Base class: lightning_boost.models.BaseModel

Mandatory methods

__init__(self, name: str | None = None) -> None:
- Call super-class method first.
- Define model's submodules.
- Specify parameter name explicitly in a unique manner, if multiple instances of the same model class are to be used in the system.
forward(self, *args: Tensor) -> Tensor | Sequence[Tensor]:
- Perform forward pass by feeding input tensors into the model's submodules, return output tensor(s).

System

Base class: lightning_boost.systems.BaseSystem

Mandatory methods

step(self, inputs: Dict[str, Tensor], targets: Dict[str, Tensor]) -> Dict[str, Tensor]:
- Extract input tensors from inputs dictionary.
- Feed input tensors into model(s), receive prediction tensor(s).
- Return dictionary of prediction tensor(s), where keys correspond to tasks (they must match the keys of the target data dictionary!).

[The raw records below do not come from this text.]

-- ==== Sys2Proof/Certificates/Slice0/Obligations.lean ====
section
/-! DEFINITION. The statements for the provers. Most say what one command does: on a device that is not OFF, and on the conditions named,
the command answers the state its effect leaves (`State.done` for an effect on the device alone, `State.did` for one beyond it,
`State.handled` for one error handled), which the end of the command settles; nothing else changes. -/

open Sys2Proof Sys2Proof.Machine

namespace Sys2Proof.Machine

/-- An MDIO frame starts (R153, R154): BUSY is 1, whether the frame reads is remembered, and the frame leaves for the bus, after a preamble
unless NO_PRE is 1, at the MDC that DIV gives, of at least 40. -/
def mdioStarted (d : Dev) (b st op phy reg data kind : Nat) : Dev :=
  let d := d.setFlag (R.MDIO_STAT b) R.MDIO_STAT.BUSY true
  let d : Dev := { d with mgmt := { d.mgmt with mdio := Map.put (fun _ => 0) d.mgmt.mdio b kind } }
  d.emit (.mdio b (!d.flag (R.MDIO_CFG b) R.MDIO_CFG.NO_PRE) (max 40 (d.fget (R.MDIO_CFG b) R.MDIO_CFG.DIV)) st op phy reg data)

/-- An I2C command or bus clear has ended: nothing is in progress, BUSY is 0 and DONE is 1 (R158). -/
def i2cEnded (d : Dev) (b : Nat) : Dev :=
  ((({ d with mgmt := { d.mgmt with i2c := Map.put (fun _ => none) d.mgmt.i2c b none } } : Dev).setFlag (R.I2C_STAT b)
    R.I2C_STAT.BUSY false).setFlag (R.I2C_STAT b) R.I2C_STAT.DONE true)

/-- The pattern number of the staged rule (Table 5-4). -/
def stagedPattern (d : Dev) (n : Nat) : Nat := bits (d.rd (R.WNW_CMD_DATA n 0)).toNat 16 14

/-- A Winnow command starts (R234, R235): the words its checks read are read, BUSY is 1, the staged words are taken, and the steps it has
are to come, the first at the next clock. -/
def ruleBegun (n op addr result : Nat) (steps : List WnwStep) (d : Dev) : Dev :=
  let e := (d.touchAll n (d.checkReads n op addr (stagedPattern d n))).2
  (e.setFlag (R.WNW_CMD_STAT n) R.WNW_CMD_STAT.BUSY true).setWnw n { e.wnw n with
    cmd := some { op := op, addr := addr, words := (List.range 4).map (fun i => d.rd (R.WNW_CMD_DATA n i)), steps := steps,
                  notBefore := e.now + 1, moved := 0, result := result, absent := none } }

/-- A step of a Winnow command has taken effect (R237, R240): the steps left, when the next may come, the entries moved and the
pattern left without an entry. -/
def ruleStepped (n : Nat) (c : WnwCmd) (rest : List WnwStep) (wait moved : Nat) (absent : Option Nat) (d : Dev) : Dev :=
  d.setWnw n { d.wnw n with
    cmd := some { c with steps := rest, notBefore := d.now + wait, moved := moved, absent := absent } }

/-- A step of a Winnow command takes its slot (R242, R282): the words it reads are read, its digest segment counts as unsettled, and its
bank has served it. -/
def ruleTurn (n : Nat) (st : WnwStep) (d : Dev) : Dev :=
  let e := (d.touchAll n (st.reads n)).2
  (e.touchRule n st.entry).backgroundServed n [e.bankAt n 2 (st.entry / 4096)]

/-- The address-table and VLAN commands of a channel with their OP codes (Table 6-5). -/
def tblCommands (m : Master) (n c : Fin 4) (op : BitVec 4) : List (Instr × Nat) :=
  [(.tblInsert m n c, 1), (.tblUpdate m n c, 2), (.tblDelete m n c, 3), (.tblLookup m n c, 4), (.tblVlanWrite m n c, 5),
   (.tblGroupWrite m n c, 6), (.tblBadop m n c op, op.toNat)]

Loss functions and metrics

Loss functions and metrics do not need to be implemented using a base class. Instead, simply import them in __init__.py files in the corresponding directories ./modules/loss and ./modules/metrics. Custom loss functions and metrics can be implemented by subclassing `torch.nn.Module and torchmetrics.Metric, respectively.

Main script

First, import all components (usually, models, systems, datamodules, datasets, loss functions, and metrics) you want to make accessible via the command line interface. This can be simplified by creating __init__.py files in the corresponding directories. Also import lightning_boost.cli.LightningBoostCLI.

Then, instantiate the LightningBoostCLI in the main function.

Execution

Command line interface

Call the main script with one of the subcommands fit, validate or test and mandatory arguments --data and --system, where you pass the class names of the datamodule and the system to be used, respectively. Their non-default parameters need to be set subsequently. While BaseDatamodule has no non-default parameters, BaseSystem needs the following to be specified:

models: One or more subclasses of BaseModel.
loss: One or more subclasses of lightning_boost.modules.loss.TaskLoss.
optimizer: Subclass of torch.optim.Optimizer.

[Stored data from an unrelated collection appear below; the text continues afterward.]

@[simp] theorem Dev.hwPut_now (d : Dev) (a : Nat) (f : Fld) (v : Nat) : (d.hwPut a f v).now = d.now := rfl
@[simp] theorem Dev.hwPut_free (d : Dev) (a : Nat) (f : Fld) (v : Nat) : (d.hwPut a f v).free = d.free := rfl
@[simp] theorem Dev.hwPut_cellCtl (d : Dev) (a : Nat) (f : Fld) (v : Nat) : (d.hwPut a f v).cellCtl = d.cellCtl := rfl
@[simp] theorem Dev.hwPut_latches (d : Dev) (a : Nat) (f : Fld) (v : Nat) : (d.hwPut a f v).latches = d.latches := rfl
@[simp] theorem Dev.hwPut_ind (d : Dev) (a : Nat) (f : Fld) (v : Nat) : (d.hwPut a f v).ind = d.ind := rfl
@[simp] theorem Dev.hwPut_timers (d : Dev) (a : Nat) (f : Fld) (v : Nat) : (d.hwPut a f v).timers = d.timers := rfl
@[simp] theorem Dev.hwPut_chip (d : Dev) (a : Nat) (f : Fld) (v : Nat) : (d.hwPut a f v).chip = d.chip := rfl
@[simp] theorem Dev.hwPut_log (d : Dev) (a : Nat) (f : Fld) (v : Nat) : (d.hwPut a f v).log = d.log := rfl
@[simp] theorem Dev.hwPut_err (d : Dev) (a : Nat) (f : Fld) (v : Nat) : (d.hwPut a f v).err = d.err := rfl
@[simp] theorem Dev.hwPut_raised (d : Dev) (a : Nat) (f : Fld) (v : Nat) : (d.hwPut a f v).raised = d.raised := rfl
@[simp] theorem Dev.hwPut_clk (d : Dev) (a : Nat) (f : Fld) (v : Nat) : (d.hwPut a f v).clk = d.clk := rfl
@[simp] theorem Dev.hwPut_before (d : Dev) (a : Nat) (f : Fld) (v : Nat) : (d.hwPut a f v).before = d.before := rfl
@[simp] theorem Dev.hwPut_snap (d : Dev) (a : Nat) (f : Fld) (v : Nat) : (d.hwPut a f v).snap = d.snap := rfl
@[simp] theorem Dev.hwPut_mboxOut (d : Dev) (a : Nat) (f : Fld) (v : Nat) : (d.hwPut a f v).mboxOut = d.mboxOut := rfl
@[simp] theorem Dev.hwPut_uart (d : Dev) (a : Nat) (f : Fld) (v : Nat) : (d.hwPut a f v).uart = d.uart := rfl
@[simp] theorem Dev.hwPut_dump (d : Dev) (a : Nat) (f : Fld) (v : Nat) : (d.hwPut a f v).dump = d.dump := rfl
@[simp] theorem Dev.hwPut_time (d : Dev) (a : Nat) (f : Fld) (v : Nat) : (d.hwPut a f v).time = d.time := rfl
@[simp] theorem Dev.hwPut_loader (d : Dev) (a : Nat) (f : Fld) (v : Nat) : (d.hwPut a f v).loader = d.loader := rfl
@[simp] theorem Dev.hwPut_floor (d : Dev) (a : Nat) (f : Fld) (v : Nat) : (d.hwPut a f v).floor = d.floor := rfl
@[simp] theorem Dev.hwPut_frame (d : Dev) (a : Nat) (f : Fld) (v : Nat) : (d.hwPut a f v).frame = d.frame := rfl
@[simp] theorem Dev.hwPut_tables (d : Dev) (a : Nat) (f : Fld) (v : Nat) : (d.hwPut a f v).tables = d.tables := rfl
@[simp] theorem Dev.hwPut_mgmt (d : Dev) (a : Nat) (f : Fld) (v : Nat) : (d.hwPut a f v).mgmt = d.mgmt := rfl
@[simp] theorem Dev.hwPut_dram (d : Dev) (a : Nat) (f : Fld) (v : Nat) : (d.hwPut a f v).dram = d.dram := rfl
@[simp] theorem Dev.hwPut_engine (d : Dev) (a : Nat) (f : Fld) (v : Nat) : (d.hwPut a f v).engine = d.engine := rfl
@[simp] theorem Dev.hwPut_twin (d : Dev) (a : Nat) (f : Fld) (v : Nat) : (d.hwPut a f v).twin = d.twin := rfl
@[simp] theorem Dev.hwPut_host (d : Dev) (a : Nat) (f : Fld) (v : Nat) : (d.hwPut a f v).host = d.host := rfl
@[simp] theorem Dev.hwPut_start (d : Dev) (a : Nat) (f : Fld) (v : Nat) : (d.hwPut a f v).start = d.start := rfl
@[simp] theorem Dev.hwPut_supply (d : Dev) (a : Nat) (f : Fld) (v : Nat) : (d.hwPut a f v).supply = d.supply := rfl
@[simp] theorem Dev.hwPut_faults (d : Dev) (a : Nat) (f : Fld) (v : Nat) : (d.hwPut a f v).faults = d.faults := rfl
@[simp] theorem Dev.hwPut_out (d : Dev) (a : Nat) (f : Fld) (v : Nat) : (d.hwPut a f v).out = d.out := rfl

@[simp] theorem Dev.saturatingAdd_now (d : Dev) (a : Nat) (f : Fld) (k : Nat) : (d.saturatingAdd a f k).now = d.now := rfl
@[simp] theorem Dev.saturatingAdd_free (d : Dev) (a : Nat) (f : Fld) (k : Nat) : (d.saturatingAdd a f k).free = d.free := rfl
@[simp] theorem Dev.saturatingAdd_cellCtl (d : Dev) (a : Nat) (f : Fld) (k : Nat) : (d.saturatingAdd a f k).cellCtl = d.cellCtl := rfl
@[simp] theorem Dev.saturatingAdd_latches (d : Dev) (a : Nat) (f : Fld) (k : Nat) : (d.saturatingAdd a f k).latches = d.latches := rfl
@[simp] theorem Dev.saturatingAdd_ind (d : Dev) (a : Nat) (f : Fld) (k : Nat) : (d.saturatingAdd a f k).ind = d.ind := rfl
@[simp] theorem Dev.saturatingAdd_timers (d : Dev) (a : Nat) (f : Fld) (k : Nat) : (d.saturatingAdd a f k).timers = d.timers := rfl
@[simp] theorem Dev.saturatingAdd_chip (d : Dev) (a : Nat) (f : Fld) (k : Nat) : (d.saturatingAdd a f k).chip = d.chip := rfl
@[simp] theorem Dev.saturatingAdd_log (d : Dev) (a : Nat) (f : Fld) (k : Nat) : (d.saturatingAdd a f k).log = d.log := rfl
@[simp] theorem Dev.saturatingAdd_err (d : Dev) (a : Nat) (f : Fld) (k : Nat) : (d.saturatingAdd a f k).err = d.err := rfl
@[simp] theorem Dev.saturatingAdd_raised (d : Dev) (a : Nat) (f : Fld) (k : Nat) : (d.saturatingAdd a f k).raised = d.raised := rfl
@[simp] theorem Dev.saturatingAdd_clk (d : Dev) (a : Nat) (f : Fld) (k : Nat) : (d.saturatingAdd a f k).clk = d.clk := rfl
@[simp] theorem Dev.saturatingAdd_before (d : Dev) (a : Nat) (f : Fld) (k : Nat) : (d.saturatingAdd a f k).before = d.before := rfl
@[simp] theorem Dev.saturatingAdd_snap (d : Dev) (a : Nat) (f : Fld) (k : Nat) : (d.saturatingAdd a f k).snap = d.snap := rfl
@[simp] theorem Dev.saturatingAdd_mboxOut (d : Dev) (a : Nat) (f : Fld) (k : Nat) : (d.saturatingAdd a f k).mboxOut = d.mboxOut := rfl
@[simp] theorem Dev.saturatingAdd_uart (d : Dev) (a : Nat) (f : Fld) (k : Nat) : (d.saturatingAdd a f k).uart = d.uart := rfl
@[simp] theorem Dev.saturatingAdd_dump (d : Dev) (a : Nat) (f : Fld) (k : Nat) : (d.saturatingAdd a f k).dump = d.dump := rfl
@[simp] theorem Dev.saturatingAdd_time (d : Dev) (a : Nat) (f : Fld) (k : Nat) : (d.saturatingAdd a f k).time = d.time := rfl
@[simp] theorem Dev.saturatingAdd_loader (d : Dev) (a : Nat) (f : Fld) (k : Nat) : (d.saturatingAdd a f k).loader = d.loader := rfl
@[simp] theorem Dev.saturatingAdd_floor (d : Dev) (a : Nat) (f : Fld) (k : Nat) : (d.saturatingAdd a f k).floor = d.floor := rfl
@[simp] theorem Dev.saturatingAdd_frame (d : Dev) (a : Nat) (f : Fld) (k : Nat) : (d.saturatingAdd a f k).frame = d.frame := rfl
@[simp] theorem Dev.saturatingAdd_tables (d : Dev) (a : Nat) (f : Fld) (k : Nat) : (d.saturatingAdd a f k).tables = d.tables := rfl
@[simp] theorem Dev.saturatingAdd_mgmt (d : Dev) (a : Nat) (f : Fld) (k : Nat) : (d.saturatingAdd a f k).mgmt = d.mgmt := rfl
@[simp] theorem Dev.saturatingAdd_dram (d : Dev) (a : Nat) (f : Fld) (k : Nat) : (d.saturatingAdd a f k).dram = d.dram := rfl
@[simp] theorem Dev.saturatingAdd_engine (d : Dev) (a : Nat) (f : Fld) (k : Nat) : (d.saturatingAdd a f k).engine = d.engine := rfl
@[simp] theorem Dev.saturatingAdd_twin (d : Dev) (a : Nat) (f : Fld) (k : Nat) : (d.saturatingAdd a f k).twin = d.twin := rfl
@[simp] theorem Dev.saturatingAdd_host (d : Dev) (a : Nat) (f : Fld) (k : Nat) : (d.saturatingAdd a f k).host = d.host := rfl
@[simp] theorem Dev.saturatingAdd_start (d : Dev) (a : Nat) (f : Fld) (k : Nat) : (d.saturatingAdd a f k).start = d.start := rfl
@[simp] theorem Dev.saturatingAdd_supply (d : Dev) (a : Nat) (f : Fld) (k : Nat) : (d.saturatingAdd a f k).supply = d.supply := rfl
@[simp] theorem Dev.saturatingAdd_faults (d : Dev) (a : Nat) (f : Fld) (k : Nat) : (d.saturatingAdd a f k).faults = d.faults := rfl
@[simp] theorem Dev.saturatingAdd_out (d : Dev) (a : Nat) (f : Fld) (k : Nat) : (d.saturatingAdd a f k).out = d.out := rfl

@[simp] theorem Dev.setOvf_now (d : Dev) (a : Nat) : (d.setOvf a).now = d.now := rfl
@[simp] theorem Dev.setOvf_free (d : Dev) (a : Nat) : (d.setOvf a).free = d.free := rfl
@[simp] theorem Dev.setOvf_regs (d : Dev) (a : Nat) : (d.setOvf a).regs = d.regs := rfl
@[simp] theorem Dev.setOvf_latches (d : Dev) (a : Nat) : (d.setOvf a).latches = d.latches := rfl
@[simp] theorem Dev.setOvf_ind (d : Dev) (a : Nat) : (d.setOvf a).ind = d.ind := rfl
@[simp] theorem Dev.setOvf_timers (d : Dev) (a : Nat) : (d.setOvf a).timers = d.timers := rfl
@[simp] theorem Dev.setOvf_chip (d : Dev) (a : Nat) : (d.setOvf a).chip = d.chip := rfl
@[simp] theorem Dev.setOvf_log (d : Dev) (a : Nat) : (d.setOvf a).log = d.log := rfl
@[simp] theorem Dev.setOvf_err (d : Dev) (a : Nat) : (d.setOvf a).err = d.err := rfl
@[simp] theorem Dev.setOvf_raised (d : Dev) (a : Nat) : (d.setOvf a).raised = d.raised := rfl
@[simp] theorem Dev.setOvf_before (d : Dev) (a : Nat) : (d.setOvf a).before = d.before := rfl
@[simp] theorem Dev.setOvf_snap (d : Dev) (a : Nat) : (d.setOvf a).snap = d.snap := rfl
@[simp] theorem Dev.setOvf_mboxOut (d : Dev) (a : Nat) : (d.setOvf a).mboxOut = d.mboxOut := rfl
@[simp] theorem Dev.setOvf_uart (d : Dev) (a : Nat) : (d.setOvf a).uart = d.uart := rfl
@[simp] theorem Dev.setOvf_dump (d : Dev) (a : Nat) : (d.setOvf a).dump = d.dump := rfl
@[simp] theorem Dev.setOvf_time (d : Dev) (a : Nat) : (d.setOvf a).time = d.time := rfl
@[simp] theorem Dev.setOvf_loader (d : Dev) (a : Nat) : (d.setOvf a).loader = d.loader := rfl
@[simp] theorem Dev.setOvf_floor (d : Dev) (a : Nat) : (d.setOvf a).floor = d.floor := rfl
@[simp] theorem Dev.setOvf_frame (d : Dev) (a : Nat) : (d.setOvf a).frame = d.frame := rfl
@[simp] theorem Dev.setOvf_tables (d : Dev) (a : Nat) : (d.setOvf a).tables = d.tables := rfl
@[simp] theorem Dev.setOvf_mgmt (d : Dev) (a : Nat) : (d.setOvf a).mgmt = d.mgmt := rfl
@[simp] theorem Dev.setOvf_dram (d : Dev) (a : Nat) : (d.setOvf a).dram = d.dram := rfl
@[simp] theorem Dev.setOvf_engine (d : Dev) (a : Nat) : (d.setOvf a).engine = d.engine := rfl
@[simp] theorem Dev.setOvf_twin (d : Dev) (a : Nat) : (d.setOvf a).twin = d.twin := rfl
@[simp] theorem Dev.setOvf_host (d : Dev) (a : Nat) : (d.setOvf a).host = d.host := rfl
@[simp] theorem Dev.setOvf_start (d : Dev) (a : Nat) : (d.setOvf a).start = d.start := rfl
@[simp] theorem Dev.setOvf_supply (d : Dev) (a : Nat) : (d.setOvf a).supply = d.supply := rfl
@[simp] theorem Dev.setOvf_faults (d : Dev) (a : Nat) : (d.setOvf a).faults = d.faults := rfl
@[simp] theorem Dev.setOvf_out (d : Dev) (a : Nat) : (d.setOvf a).out = d.out := rfl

Further optional parameters are:

lr_scheduler: Subclass of torch.optim.LRScheduler.
lr_scheduling_policy: Use lightning_boost.modules.optim.LRSchedulingPolicy (default), adapt parameters if needed.
train_metrics: One or more suclasses of lightning_boost.modules.metrics.TaskMetric.
val_metrics: One or more suclasses of lightning_boost.modules.metrics.TaskMetric.
test_metrics: One or more suclasses of lightning_boost.modules.metrics.TaskMetric.

In the CLI,

arguments are passed using the operator =, e.g, --arg_x=....
initialization parameters are set using dot notation, e.g., --arg_x=class_a --arg_x.param_1=....
list arguments can be passed using the operator += and specifying the initialization parameters directly after, --arg_x+=class_a --arg_x.param_1=... --arg_x+=class_b --arg_x.param_1=....

YAML configuration

Create a YAML configuration file by adding the flag --print_config and the pipe > config.yaml to the command. Default parameters can be removed from the configuration file to increase readability. Run with a configuration file using the argument --config=config.yaml.